- **Input material**:
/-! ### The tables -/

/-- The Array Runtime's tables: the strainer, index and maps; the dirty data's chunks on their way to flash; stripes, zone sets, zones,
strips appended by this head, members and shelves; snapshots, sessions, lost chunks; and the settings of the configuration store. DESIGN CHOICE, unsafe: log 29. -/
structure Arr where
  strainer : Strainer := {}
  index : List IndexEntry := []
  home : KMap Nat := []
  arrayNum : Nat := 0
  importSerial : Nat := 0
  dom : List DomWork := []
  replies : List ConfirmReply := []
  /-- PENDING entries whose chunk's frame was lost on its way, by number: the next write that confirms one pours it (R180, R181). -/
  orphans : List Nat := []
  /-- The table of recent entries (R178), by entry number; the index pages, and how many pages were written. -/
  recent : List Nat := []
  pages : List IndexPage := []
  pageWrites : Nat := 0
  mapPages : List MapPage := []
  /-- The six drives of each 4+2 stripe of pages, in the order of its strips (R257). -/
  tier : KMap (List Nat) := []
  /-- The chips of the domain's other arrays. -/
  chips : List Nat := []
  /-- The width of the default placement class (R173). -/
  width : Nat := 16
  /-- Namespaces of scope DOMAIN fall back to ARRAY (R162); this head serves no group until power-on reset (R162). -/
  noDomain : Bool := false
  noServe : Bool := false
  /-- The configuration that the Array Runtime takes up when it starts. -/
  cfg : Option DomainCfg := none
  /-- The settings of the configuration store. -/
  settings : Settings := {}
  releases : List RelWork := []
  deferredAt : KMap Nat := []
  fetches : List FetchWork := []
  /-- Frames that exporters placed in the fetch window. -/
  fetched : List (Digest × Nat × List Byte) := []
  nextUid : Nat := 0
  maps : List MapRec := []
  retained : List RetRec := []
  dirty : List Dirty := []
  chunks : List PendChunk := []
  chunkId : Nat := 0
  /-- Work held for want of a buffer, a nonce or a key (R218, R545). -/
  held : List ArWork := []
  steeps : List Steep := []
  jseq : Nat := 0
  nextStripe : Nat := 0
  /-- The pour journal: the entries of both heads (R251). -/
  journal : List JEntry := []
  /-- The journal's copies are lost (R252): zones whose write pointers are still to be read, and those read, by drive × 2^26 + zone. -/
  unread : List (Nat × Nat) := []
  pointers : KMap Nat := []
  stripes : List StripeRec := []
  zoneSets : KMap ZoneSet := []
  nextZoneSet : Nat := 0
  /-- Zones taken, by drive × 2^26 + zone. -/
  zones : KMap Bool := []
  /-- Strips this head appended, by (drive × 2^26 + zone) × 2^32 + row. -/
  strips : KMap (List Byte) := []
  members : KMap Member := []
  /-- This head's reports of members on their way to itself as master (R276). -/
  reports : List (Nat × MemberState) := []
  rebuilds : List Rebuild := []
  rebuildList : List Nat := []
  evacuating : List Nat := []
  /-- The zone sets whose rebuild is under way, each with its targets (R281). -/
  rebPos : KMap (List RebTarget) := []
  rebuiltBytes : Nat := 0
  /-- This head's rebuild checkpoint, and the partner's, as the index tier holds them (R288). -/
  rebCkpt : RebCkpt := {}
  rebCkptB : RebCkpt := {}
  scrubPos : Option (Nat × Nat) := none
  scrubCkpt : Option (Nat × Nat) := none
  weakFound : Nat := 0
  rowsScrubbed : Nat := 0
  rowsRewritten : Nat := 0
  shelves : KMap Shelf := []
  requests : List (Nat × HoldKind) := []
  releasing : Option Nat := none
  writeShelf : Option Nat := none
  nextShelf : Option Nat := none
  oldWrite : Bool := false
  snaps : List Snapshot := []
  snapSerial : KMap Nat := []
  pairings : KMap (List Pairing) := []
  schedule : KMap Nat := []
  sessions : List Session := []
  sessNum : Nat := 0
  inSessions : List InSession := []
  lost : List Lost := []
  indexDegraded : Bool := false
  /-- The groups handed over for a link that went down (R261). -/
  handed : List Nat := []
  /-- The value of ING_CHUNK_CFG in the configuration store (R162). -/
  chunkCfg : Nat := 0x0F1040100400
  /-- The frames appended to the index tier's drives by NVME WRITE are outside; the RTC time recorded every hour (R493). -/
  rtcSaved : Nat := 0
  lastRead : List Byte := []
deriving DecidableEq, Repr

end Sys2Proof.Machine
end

- **Task description**: Among the entries above, locate the lines containing "strainer : Strainer" and "width : Nat := 16", and transcribe exactly those two lines and all lines between.

- **Problem solution**:
  strainer : Strainer := {}
  index : List IndexEntry := []
  home : KMap Nat := []
  arrayNum : Nat := 0
  importSerial : Nat := 0
  dom : List DomWork := []
  replies : List ConfirmReply := []
  /-- PENDING entries whose chunk's frame was lost on its way, by number: the next write that confirms one pours it (R180, R181). -/
  orphans : List Nat := []
  /-- The table of recent entries (R178), by entry number; the index pages, and how many pages were written. -/
  recent : List Nat := []
  pages : List IndexPage := []
  pageWrites : Nat := 0
  mapPages : List MapPage := []
  /-- The six drives of each 4+2 stripe of pages, in the order of its strips (R257). -/
  tier : KMap (List Nat) := []
  /-- The chips of the domain's other arrays. -/
  chips : List Nat := []
  /-- The width of the default placement class (R173). -/
  width : Nat := 16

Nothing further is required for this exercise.